すごく、楽しい。まるで、私も普通の女の子になったみたいで……。
気付けば少し時間が経ってしまっていた。いけないわ、目的を見失うところだった。
私は林檎を近くにいた子供にプレゼントしながら、聞きたかったことを口にする。
「ねぇ、君はこの街のこと……公爵領のこと、好き?」
「え? えっとねぇ、だいすき! みんなやさしいし、領主さまもかっこいいもん!」
「……そう、そうよね。ありがとう」
私は子供に手を振って、アンナと共に歩き出す。
____この領地は、とても素晴らしい地だわ。
整備が行き届いているのはもちろん、領民が皆幸せそうに働き、笑っている。街に活気がある。
まだ農業についてはわからないけれど、少なくとも飢えていないことくらい、この街を見ていればわかる。
……リュシアン様は、本当に素晴らしい領主様なのでしょうね。

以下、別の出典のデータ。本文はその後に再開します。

-- ==== Sys2Proof/Tests/Slice0.lean ====
section
/-! SUPPORT. Tests: ill-formed terms refused, REQUEST words written out from R177, one or two small tests of one step for each
command, and for each statement with hypotheses a state and operands that meet them, clause by clause. -/

set_option maxRecDepth 20000

namespace Sys2Proof.Tests

open Sys2Proof Sys2Proof.Machine

/-! ### Helpers -/

/-- The step has a next state, and it passes the test. -/
def after (r : Result) (p : State → Bool) : Bool := match r with
  | .next t => p t
  | _ => false

/-- The step is refused for this reason. -/
def refusedAs (r : Result) (x : Refusal) : Bool := match r with
  | .refused y => x == y
  | _ => false

/-- The port's answer. -/
def answerIs (t : State) (h : HostId) (code : Operand) (r : ResultCode) : Bool :=
  (t.port h).result == r && (t.port h).echo == code

/-- Staging words put at a port. -/
def staged (s : State) (h : HostId) (ws : List Word) : State := s.setPort h { s.port h with stage := stageRecord ws }

/-- An entry put into a state. -/
def placed (s : State) (e : Source) (c : EntryConfig) (p : Progress) : State :=
  (s.setEntry e { cfg := c, bind := resetBinding, prog := p }).setOrder (s.et.order ++ [e])

/-- A posted source's configuration. -/
def postedCfg (level : Level) (policy : Policy) (targets : HostSet) (enable : Bool) : EntryConfig :=
  { kind := .posted, level := level, policy := policy, targets := targets, enable := enable }

/-- A DELIVERING state part. -/
def delivering (offered held : HostSet) (owed decline : Option HostSet) : Progress :=
  { resetProgress with state := .delivering, outcome := some .plain, offered := offered, held := held, owed := owed,
                       decline := decline }

/-- An attached context. -/
def attachedCtx : HostContext := { resetContext with session := .attached, timeout := 1 }

/-- Host 0, the supervisor, ATTACHED. -/
def att : State := State.reset.setCtx 0 attachedCtx

/-! ### Well-formedness -/

theorem test_ill_formed_enable : (Instr.enable 0 5 0).wellFormed = false := by decide
theorem test_ill_formed_unknown_low : (Instr.unknownRequest 0 1).wellFormed = false := by decide
theorem test_ill_formed_unknown_high : (Instr.unknownRequest 0 26).wellFormed = false := by decide
theorem test_ill_formed_register : (Instr.registerWrite 0 0 7).wellFormed = false := by decide
theorem test_well_formed :
    (Instr.enable 0 5 1).wellFormed && (Instr.unknownRequest 0 0).wellFormed && (Instr.unknownRequest 0 27).wellFormed &&
      (Instr.registerWrite 0 1 7).wellFormed && (Instr.attach 0).wellFormed = true := by decide

/-! ### REQUEST words, written out bit by bit from R177: value, sub-operand, object, code -/

theorem test_word_attach : requestOfWord 2 0b00000000_00000000_00000000_00000001 = .attach 2 := by decide
theorem test_word_threshold : requestOfWord 0 0b00001001_00000000_00000000_00000011 = .setThreshold 0 9 := by decide
theorem test_word_take : requestOfWord 1 0b00000000_00000000_00110000_00000100 = .take 1 48 := by decide
theorem test_word_window : requestOfWord 0 0b00000000_00000111_00000011_00010110 = .writeWindow 0 3 7 := by decide
theorem test_word_limits : requestOfWord 0 0b11111111_00001111_00000010_00010111 = .setHostLimits 0 2 15 255 := by decide
theorem test_word_enable : requestOfWord 0 0b00000001_00000000_00000101_00001111 = .enable 0 5 1 := by decide
theorem test_word_disable : requestOfWord 0 0b00000000_00000000_00000101_00001111 = .disable 0 5 := by decide
theorem test_word_evict : requestOfWord 3 0b00000000_00000000_00000001_00011010 = .evict 3 1 := by decide
theorem test_word_unknown : requestOfWord 3 0b00000000_00000000_00000001_00011011 = .unknownRequest 3 27 := by decide
theorem test_table_spells_nothing : decodeTableWord 32 1 = none ∧ State.reset.withFetchWord 32 1 = State.reset :=
  ⟨rfl, rfl⟩

/-! ### Three lawful states, each with much going on -/

/-- Host 0, the supervisor, has a DIRECTED offer of S48 above the record of S52; the lapses of H1 and H2 are reported, H2 at its
limit and owing S51; H3's take of S49 is matched; S50 and the asserted level S0 are LATCHED. -/
def busy : State :=
  let s0 : State := { State.reset with
    lines := 1
    hcu := { ctx := #v[{ attachedCtx with stack := [⟨52, 1, .any, .plain⟩] }, { attachedCtx with lapseCount := 1 },
                       { attachedCtx with lapseCount := 2 }, attachedCtx]
             supervisor := 0 }
    ou := { slots := #v[{ offer := some ⟨48, 3, .directed, .plain⟩, timer := some 16 }, { offer := none, timer := none },
                        { offer := none, timer := none }, { offer := none, timer := none }]
            views := #v[[⟨52, 1, .any, .plain⟩], [], [], []]
            rotation := 3 } }
  let s1 := s0.setTake 3 (some { offer := ⟨49, 4, .directed, .plain⟩, cleared := false, ended := false })
  let s2 := (s1.setLapse 1 .reported).setLapse 2 .reported
  let s3 := s2.setPort 3 { resetPort with waiting := some .take }
  let s4 := placed s3 48 (postedCfg 3 .directed 1 true) (delivering 1 0 none none)
  let s5 := placed s4 49 (postedCfg 4 .directed 8 true) (delivering 8 0 none none)
  let s6 := placed s5 50 (postedCfg 2 .directed 1 false) { resetProgress with state := .latched }
  let s7 := placed s6 0 { kind := .levelHigh, level := 2, policy := .directed, targets := 1, enable := false }
    { resetProgress with state := .latched }
  let s8 := placed s7 51 (postedCfg 5 .all 4 true) (delivering 0 0 (some 4) none)
  placed s8 52 (postedCfg 1 .any 1 true) (delivering 0 1 none (some 0))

子供が慕っているくらいなのだもの。
そんな人を、私は避けている。身勝手な理由で…………。
「……このままじゃ、ダメよね」
「? どうかいたしましたか?」
「……ううん、独り言よ」
帰ったら、結婚式前の私達に戻ろう。変な意識は捨てて、あの夜のことは忘れるの。
そうしたらきっと、私達、理想のビジネスパートナーになれるはずだから……。
そう思って、胸に手をあてる。そこで、私はあることに気付いてしまった。
____ない。
そこにあるはずの……お母様の形見であるパープルサファイアのブローチが、なくなっていた。
「うそ、どうして……」
バクン、バクンと心臓が大きな音を立てる。
私はいても立ってもいられず、来た道を走って引き返した。
「……奥様!?」
少し遅れて、アンナが叫びながら私を追いかけてきた。けれど、私は昔から身体能力が高かったこともあり……どんどん距離が開いていく。

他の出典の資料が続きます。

/-- The Ridge and the RDG_ registers (R369). -/
structure Rdg where
  /-- [11 R369] RDG_STATUS.FAULT; OK is FAULT 0 with a configuration in force | 0 -/
  fault : BitVec 3
  /-- [11 R369] RDG_STATUS.BLOCK | 0 -/
  block : Bool
  /-- [11 R369] RDG_STATUS.DEGRADED and KIND: the Degraded ceiling in force | none -/
  deg : DegCeiling
  /-- [11 R347] the mode DEGRADED was entered from: SERVICE 1, RUN 0 | 0 -/
  fromService : Bool
  /-- [11 R347] consecutive maps accepted since DEGRADED | 0 -/
  okMaps : BitVec 4
  /-- [11 R369] RDG_STATUS.ENC_DISC | 0 -/
  disc : Bool
  /-- [11 R333] consecutive ticks with a discrepancy | 0 -/
  discRun : BitVec 2
  /-- [11 R333] consecutive ticks with agreement | 0 -/
  agreeRun : BitVec 4
  /-- [11 R369] MAPFRAME | 0 -/
  mapFrame : BitVec 16
  /-- [11 R369] RDG_MAP.BUF | 0 -/
  mapBuf : Bool
  /-- [11 R369] RDG_MAP.ZONESET | 0 -/
  mapZoneSet : BitVec 3
  /-- [01 R16] the accepted map that the Ridge switches to at the next window start | none -/
  mapDue : Option Publication
  /-- [11 R369] MISSRUN | 0 -/
  missRun : BitVec 8
  /-- [11 R369] MISSTOTAL | 0 -/
  missTotal : BitVec 16
  /-- [11 R320] consecutive ticks missing with reasons 1 to 4 | 0 -/
  missTicks : BitVec 2
  /-- [11 R326] the result for the tick being served: none, or the missing reason 1 to 5 (0 accepted) | none -/
  tickResult : Option (BitVec 3)
  /-- [11 R332] super-cells sent as 0 in the frames of the tick | 0 -/
  mismatch : BitVec 256
  /-- [11 R325] the publication of the current tick | none -/
  pub : Option Publication
  /-- [11 R331] frame whose map the current tick serves first | 0 -/
  tickFrame : BitVec 16
  /-- [11 R331] house time of the tick LAT | 0 -/
  tickTime : Nat
  /-- [11 R323] cell-map buffers, 4096 bytes each | 0 -/
  buffers : Vector Mem 2
  /-- [11 R322] static ceiling map bytes | 0 -/
  staticMap : Mem
  /-- [11 R321] length of the STATIC_MAP section, over which the static-map CRC runs | 0 -/
  staticLen : Nat
  /-- [11 R321] static-map entries with a parity error | empty -/
  parityErr : List Nat
  /-- [11 R321] cell-map entries with a parity error: buffer and cell | empty -/
  cellParity : List (Bool × Nat)
  /-- [11 R321] a parity error in another memory of the Ridge | 0 -/
  memParity : Bool
  /-- [11 R369] RDG_BLOCK_A.COUNT | 0 -/
  blockA : BitVec 20
  /-- [11 R369] RDG_BLOCK_A.RUNG | 0 -/
  rungA : BitVec 3
  /-- [11 R369] RDG_BLOCK_B.COUNT | 0 -/
  blockB : BitVec 20
  /-- [11 R369] RDG_BLOCK_B.RUNG | 0 -/
  rungB : BitVec 3
  /-- [11 R369] RDG_XCHK.SUPERCELL | 0 -/
  xchkCell : Byte
  /-- [11 R369] RDG_XCHK.COUNT | 0 -/
  xchkCount : BitVec 16
  /-- [11 R369] RDG_INH.INH | 0 -/
  inh : BitVec 8
  /-- [11 R369] RDG_KILL: tiles on which the Ridge judged stuck-lit | 0 -/
  kill : BitVec 128
  /-- [11 R336] tiles with a kill of the Ridge's for a kept verdict | 0 -/
  keptKill : BitVec 128
  /-- [11 R336] tiles with a kill of the Ridge's as unobserved | 0 -/
  unobsKill : BitVec 128
  /-- [11 R336, R337] tiles for which the Ridge asserts its inhibits | 0 -/
  killed : BitVec 128
  /-- [11 R338] Ridge-seen demands: DI pair, Ridge-frame stop, L+ missing | 0 -/
  demand : BitVec 3
  /-- [11 R319] the Ridge's last sample of the LIVE balls | none -/
  live : Option LiveSample
  /-- [11 R369] encoder G axis 0, G axis 1, H axis 0, H axis 1 | none -/
  enc : Vector EncAxis 4
  deriving DecidableEq, Repr

/-! ### Flashing (12) -/

/-- The state of a consumed stream (R378, R379, R388). -/
inductive FlashState where
  | unused | reset | established | timeout
  deriving DecidableEq, Repr

/-- One connection (R388); kinds and keys come from the configuration. -/
structure FlashConn where
  /-- [12 R388] STATE | unused -/
  state : FlashState
  /-- [12 R388] STOP, the stop state | 0 -/
  stop : Bool
  /-- [12 R388] GEN | 0 -/
  gen : Byte
  /-- [12 R388] latest accepted SEQ | 0 -/
  seq : BitVec 16
  /-- [12 R379] house time of the timer's last restart | 0 -/
  since : Nat
  /-- [12 R388] house time of the last accepted frame, for MAXGAP | none -/
  lastAccept : Option Nat
  /-- [12 R380] the latest accepted frame has not been echoed | 0 -/
  echoOwed : Bool
  /-- [12 R380] house time of the last ECHO or STATUS | none -/
  sentAt : Option Nat
  /-- [12 R382] payload of the last STATUS | empty -/
  statusSent : List Byte
  /-- [12 R380] TS of the latest accepted frame | 0 -/
  ts : Word
  /-- [12 R382] SEQ of the next frame produced | 0 -/
  txSeq : BitVec 16
  /-- [12 R388] SEQ of the latest frame produced | 0 -/
  txLast : BitVec 16
  /-- [12 R382] GEN of the produced kind 3 or 4 stream | 0 -/
  txGen : Byte
  /-- [12 R388] ERR.CRC | 0 -/
  crc : BitVec 8
  /-- [12 R388] ERR.SEQERR | 0 -/
  seqErr : BitVec 8
  /-- [12 R388] ERR.FORMAT (kind 4: identity and format, RDG_FLASH_ERR.OTHER) | 0 -/
  format : BitVec 8
  /-- [12 R388] ERR.DUP | 0 -/
  dup : BitVec 8
  /-- [12 R388] TIME.TIMEOUTS (kind 4: RDG_FLASH_ERR.TIMEOUTS, 8 bits) | 0 -/
  timeouts : BitVec 16
  /-- [12 R388] TIME.RTT | 0 -/
  rtt : BitVec 16
  /-- [12 R388] GAP.MAXGAP | 0 -/
  maxGap : BitVec 16
  deriving DecidableEq, Repr

/-- Flashing as a whole (R388, R389). -/
structure Flash where
  /-- [12 R388] connections | unused -/
  conns : Vector FlashConn 8
  /-- [12 R388] GBL_FLASH_IDERR.IDENT | 0 -/
  ident : BitVec 16
  /-- [12 R388] GBL_FLASH_IDERR.NOCFG | 0 -/
  nocfg : BitVec 16
  /-- [12 R385] the stop of an accepted kind 3 frame | 0 -/
  roofStop : Bool
  deriving DecidableEq, Repr

/-! ### The Soffit die, the barrier link and the FLD_ mirror (13) -/

/-- The classes of an input (R403, R417). -/
inductive InClass where
  | off | on | broken | invalid
  deriving DecidableEq, Repr

/-- One field input on the Soffit (R403 to R407). -/
structure FieldIn where
  /-- [13 R403] last raw class | OFF DESIGN CHOICE (log 3) -/
  raw : InClass
  /-- [13 R404] filtered state | OFF DESIGN CHOICE (log 3) -/
  filtered : InClass
  /-- [13 R404] candidate class | OFF DESIGN CHOICE (log 3) -/
  candidate : InClass
  /-- [13 R404] count | 0 -/
  count : Nat
  /-- [13 R417] the last sample was in a HOLD band | 0 -/
  hold : Bool
  /-- [13 R405] cross-circuit latched | 0 -/
  cross : Bool
  /-- [13 R405] consecutive pulses of the tied output seen since another's | 0 -/
  good : Nat
  /-- [13 R407] the filtered state has been OFF since power-up | 0 -/
  seenOff : Bool
  /-- [13 R407] the filtered state has been ON since power-up | 0 -/
  seenOn : Bool
  /-- [13 R407] the start-up test has passed since power-up | 0 -/
  passed : Bool
  /-- [13 R403] Soffit time from which the next sample is due | 0 -/
  due : Nat
  deriving DecidableEq, Repr

/-- One pair of inputs (R406). -/
structure FieldPair where
  /-- [13 R406] DISC | 0 -/
  disc : Bool
  /-- [13 R406] Soffit time since which the channels differ | none -/
  since : Option Nat
  deriving DecidableEq, Repr

/-- The faults of an output (R411). -/
inductive OutFault where
  | shortM | shortL | cross | thermal
  deriving DecidableEq, Repr

/-- One field output on the Soffit (R409 to R413). -/
structure FieldOut where
  /-- [13 R415] last commanded state | 0 -/
  cmd : Bool
  /-- [13 R409] the switch is on | 0 -/
  on : Bool
  /-- [13 R409] readback HIGH | 0 -/
  readback : Bool
  /-- [13 R411] latched fault | none -/
  fault : Option OutFault
  /-- [13 R410] the switch has cooled by 15 C since a thermal cutoff | 1 -/
  cooled : Bool
  /-- [13 R411] Soffit time at which the switch last changed | 0 -/
  movedAt : Nat
  /-- [13 R411] Soffit time since which its current has been at the limit | none -/
  limitSince : Option Nat
  /-- [13 R412] Soffit time at which its last test ended | 0 -/
  testedAt : Nat
  deriving DecidableEq, Repr

/-- A test pulse in progress (R412), under the settings with which it started (R419). -/
structure OutTest where
  /-- [13 R412] the output | - -/
  out : Fin 8
  /-- [13 R412] an off-test | - -/
  off : Bool
  /-- [13 R409] the outputs of its group | - -/
  members : BitVec 8
  /-- [13 R412] Soffit time of its start | - -/
  start : Nat
  /-- [13 R399] OFFT or ONT, in microseconds | - -/
  width : Nat
  deriving DecidableEq, Repr

/-- A command frame as the Soffit reads it (R396). -/
structure CmdFrame where
  /-- [13 R396] KIND 2, configuration | - -/
  config : Bool
  /-- [13 R396] CNT | - -/
  cnt : BitVec 4
  /-- [13 R396] OFFSET | - -/
  offset : Byte
  /-- [13 R396] ACK | - -/
  ack : Bool
  /-- [13 R416] HOST word | - -/
  host : Word
  /-- [13 R396] payload words | - -/
  words : List Word
  deriving DecidableEq, Repr

/-- An input frame as the core die reads it (R397). -/
structure InputFrame where
  /-- [13 R397] W0 to W5 | - -/
  w : Vector Word 6
  /-- [13 R397] words the F program appended | - -/
  extra : List Word
  deriving DecidableEq, Repr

私はそんなアンナを気にかける余裕もなく、一心不乱に走った。一体、どこで落としてしまったの?
……なによりも、大切にしてきた宝物だったのに!
それから、アンナの声も聞こえなくなった頃。私はふと、通りかかった路地裏からなにかの気配を感じて……ゆっくりと覗き込んでみた。

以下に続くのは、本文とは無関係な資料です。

-- ==== Sys2Proof/Machine/Channels.lean ====
section
/-! DEFINITION. The times and thresholds of a string channel (10 R291 to R293, R299, 09 R281): its PWM period and on-interval,
the ramp of SUPPLY mode, the peak threshold of a switching cycle and what its current sense shows. -/

namespace Sys2Proof.Machine

open Sys2Proof

/-- A fraction rounded to nearest: of two equally near values the spec names neither. (DESIGN CHOICE, log 14) -/
def nearest (num den : Nat) : Nat :=
  num / den + (if den < 2 * (num % den) ∨ (2 * (num % den) = den ∧ Config.roundsUp num den = true) then 1 else 0)

/-- A fraction shown by a register that holds whole values: itself where it is one. (DESIGN CHOICE, log 14) -/
def shownFraction (num : Int) (den : Nat) : Int :=
  num.fdiv den + (if num.fmod den ≠ 0 ∧ Config.roundsUp num den = true then 1 else 0)

/-! ### PWM periods (R293, 14 R427) -/

/-- PERIOD_light: the period of the transfer that is the light (R293). -/
def Dev.lightPeriod (d : Dev) : Nat := match d.scan.light with | none => d.tf | some x => x.period.toNat

/-- The PWM period of a channel in LCLK cycles (R293): of a LAT-locked one, each but the last of its light period. -/
def Dev.pwmCycles (d : Dev) (ch : Nat) : Nat :=
  let c := getN d.str ch StrChannel.reset
  if c.pwmsync then d.lightPeriod / max 1 c.pwmK.toNat else c.pwmPeriod.toNat

/-- The length of the current PWM period: the last of a light period takes the remainder (R293). -/
def Dev.pwmLength (d : Dev) (ch : Nat) : Nat :=
  let c := getN d.str ch StrChannel.reset
  if c.pwmsync && c.periodsLeft == 0 then d.lightPeriod - (max 1 c.pwmK.toNat - 1) * d.pwmCycles ch else d.pwmCycles ch

/-- The on-interval of a PWM period in LCLK cycles (R293): rounded to nearest; the odd divisor leaves no tie. -/
def onCycles (w p depth : Nat) : Nat :=
  let m := maxWord depth
  (2 * w * p + m) / (2 * m)

/-- A calibration gap: 20 µs at the start of the period with GATE low (14 R427). -/
def gapCycles : Nat := 8000

/-- The current on-interval, from and to, in LCLK cycles of the period: what a gap takes from its start is not in it. -/
def Dev.onInterval (d : Dev) (ch : Nat) : Nat × Nat :=
  let c := getN d.str ch StrChannel.reset
  let stop := onCycles c.dutyNow.toNat (d.pwmCycles ch) c.depth.toNat
  (if c.gapNow then min gapCycles stop else 0, stop)

/-- In LOAD and TRIM a calibration step of a channel holds its GATE low, whatever the channel's mode (14 R428). -/
def Dev.calHolds (d : Dev) (ch : Nat) : Bool :=
  d.trim.running && (d.sys.mode == .load || d.sys.mode == .trim) &&
    (d.trim.active.getLsbD ch || d.trim.active.getLsbD (8 + ch) || d.trim.active.getLsbD (16 + ch))

/-- LCLK cycles for which a switching cycle that starts now may hold GATE high: all of it in SUPPLY mode, and in STRING mode
what is left of the on-interval (R293). (DEDUCED, log 72) -/
def Dev.gateWindow (d : Dev) (ch : Nat) : Nat :=
  let c := getN d.str ch StrChannel.reset
  if d.calHolds ch then 0
  else if c.mode = 2 then
    let i := d.onInterval ch
    let t := 400 * (d.now - c.periodStart)
    if i.1 ≤ t then i.2 - t else 0
  else c.fswN.toNat

/-- GATE as the channel's state leaves it: switching while it runs, but in the off-interval or a gap of a PWM period (R293)
and while overvoltage holds it low (R299). -/
def Dev.gateRuns (d : Dev) (ch : Nat) : Bool :=
  let c := getN d.str ch StrChannel.reset
  (c.state == 1 || c.state == 2) && !c.ovHold && decide (0 < d.gateWindow ch)

/-! ### Switching cycles (R291, R292) -/

/-- The target of a SUPPLY channel in millivolts: a linear ramp from 0 to VSET over 1 ms (R292). (DEDUCED, log 72) -/
def StrChannel.target (c : StrChannel) (now : Nat) : Nat := c.vset.toNat * min 1000 (now - c.rampFrom) / 1000

/-- Whether a sample of the shunt (0.1 mV) has reached a threshold code scaled by a factor: code x 100 mV / 1023 (R291). -/
def reaches (code factor : Nat) (x : BitVec 11) : Bool := decide (code * 1000 * factor ≤ x.toNat * 1023 * 0x10000)

/-- The LCLK cycle of a switching cycle at which its samples first meet `p`: the sense input is ignored for 60 ns (R291). -/
def firstSample (shunt : List (BitVec 11)) (p : BitVec 11 → Bool) : Option Nat :=
  ((shunt.drop 24).findIdx? p).map (· + 24)

/-- A shunt voltage of at least 150 mV (R299). -/
def overCurrent (x : BitVec 11) : Bool := decide (1500 ≤ x.toNat)

/-- LCLK cycles for which GATE is high in a switching cycle of `n` (R291, R299): until the threshold or an overcurrent, at
latest 100 ns before the next cycle start, and no longer than the window. -/
def gateCycles (n window : Nat) (shunt : List (BitVec 11)) (peak : BitVec 11 → Bool) : Nat :=
  let cut (x : Option Nat) (m : Nat) : Nat := match x with | none => m | some i => min i m
  cut (firstSample shunt peak) (cut (firstSample shunt overCurrent) (min window (n - 40)))

/-- Whether a current is seen (09 R281): above 10 % of the set current, in units of 0.1 mV at the shunt. -/
def StrChannel.seen (c : StrChannel) (x : BitVec 11) : Bool :=
  decide (c.irefNow.toNat * 1000 * c.derateNow.toNat < x.toNat * 1023 * 0x10000 * 10)

/-- MEAS.ISENSE (R313): the mean of what the last millisecond's cycles sensed; 0 when there was none.
(DEDUCED, log 72) -/
def StrChannel.isense (c : StrChannel) (now : Nat) : BitVec 11 :=
  let l := c.sensed.filter fun x => decide (now < x.1 + 1000)
  let n := (l.map fun x => x.2.2).sum
  if n = 0 then 0 else BitVec.ofInt 11 (shownFraction ((l.map fun x => x.2.1).sum : Nat) n)

/-- LCLK cycles above OV within the last 10 ms (R299). -/
def StrChannel.ovCycles (c : StrChannel) (now : Nat) : Nat :=
  ((c.ovSpans.filter fun x => decide (now < x.1 + 10000)).map fun x => x.2).sum

/-! ### The tests of a PWM period (09 R281, 10 R299) -/

/-- The samples from LCLK cycle `a` to `b` of a period. -/
def samples {α : Type} (l : List α) (a b : Nat) : List α := (l.take b).drop a

/-- Whether `n` samples in a row meet `p`. -/
def runOf {α : Type} (n : Nat) (p : α → Bool) (l : List α) : Bool :=
  (l.foldl (fun (x : Nat × Bool) a => if p a then (x.1 + 1, x.2 || decide (n ≤ x.1 + 1)) else (0, x.2)) (0, false)).2

/-- Which tests a PWM period runs (09 R281): each interval must last 20 µs after the 2 µs that follow its edge. -/
def Dev.pwmTests (d : Dev) (ch : Nat) : Bool × Bool :=
  let i := d.onInterval ch
  (decide (i.1 + 8800 ≤ i.2), decide (i.2 + 8800 ≤ d.pwmLength ch))

/-- Whether a PWM period tests for a short (R299): armed, UV set, and an on-interval of at least 20 µs. -/
def Dev.shortTest (d : Dev) (ch : Nat) : Bool :=
  let c := getN d.str ch StrChannel.reset
  let i := d.onInterval ch
  c.armed && c.uv != 0 && decide (i.1 + 8000 ≤ i.2)

end Sys2Proof.Machine
end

すると、そこにはまばゆいくらいに輝くパープルサファイアのブローチが、ポツンと落ちていた。
見つけた…………。
間違いなく、お母様のブローチだわ。
私はしゃがんでブローチを拾ってから、ふぅ、と安堵の息を吐いた。
その、直後だった。
_____ガンッ!
「………………っ!?」
後頭部に鈍くて重い痛みが走って、私は為す術なくその場に倒れ込んでしまったのだった。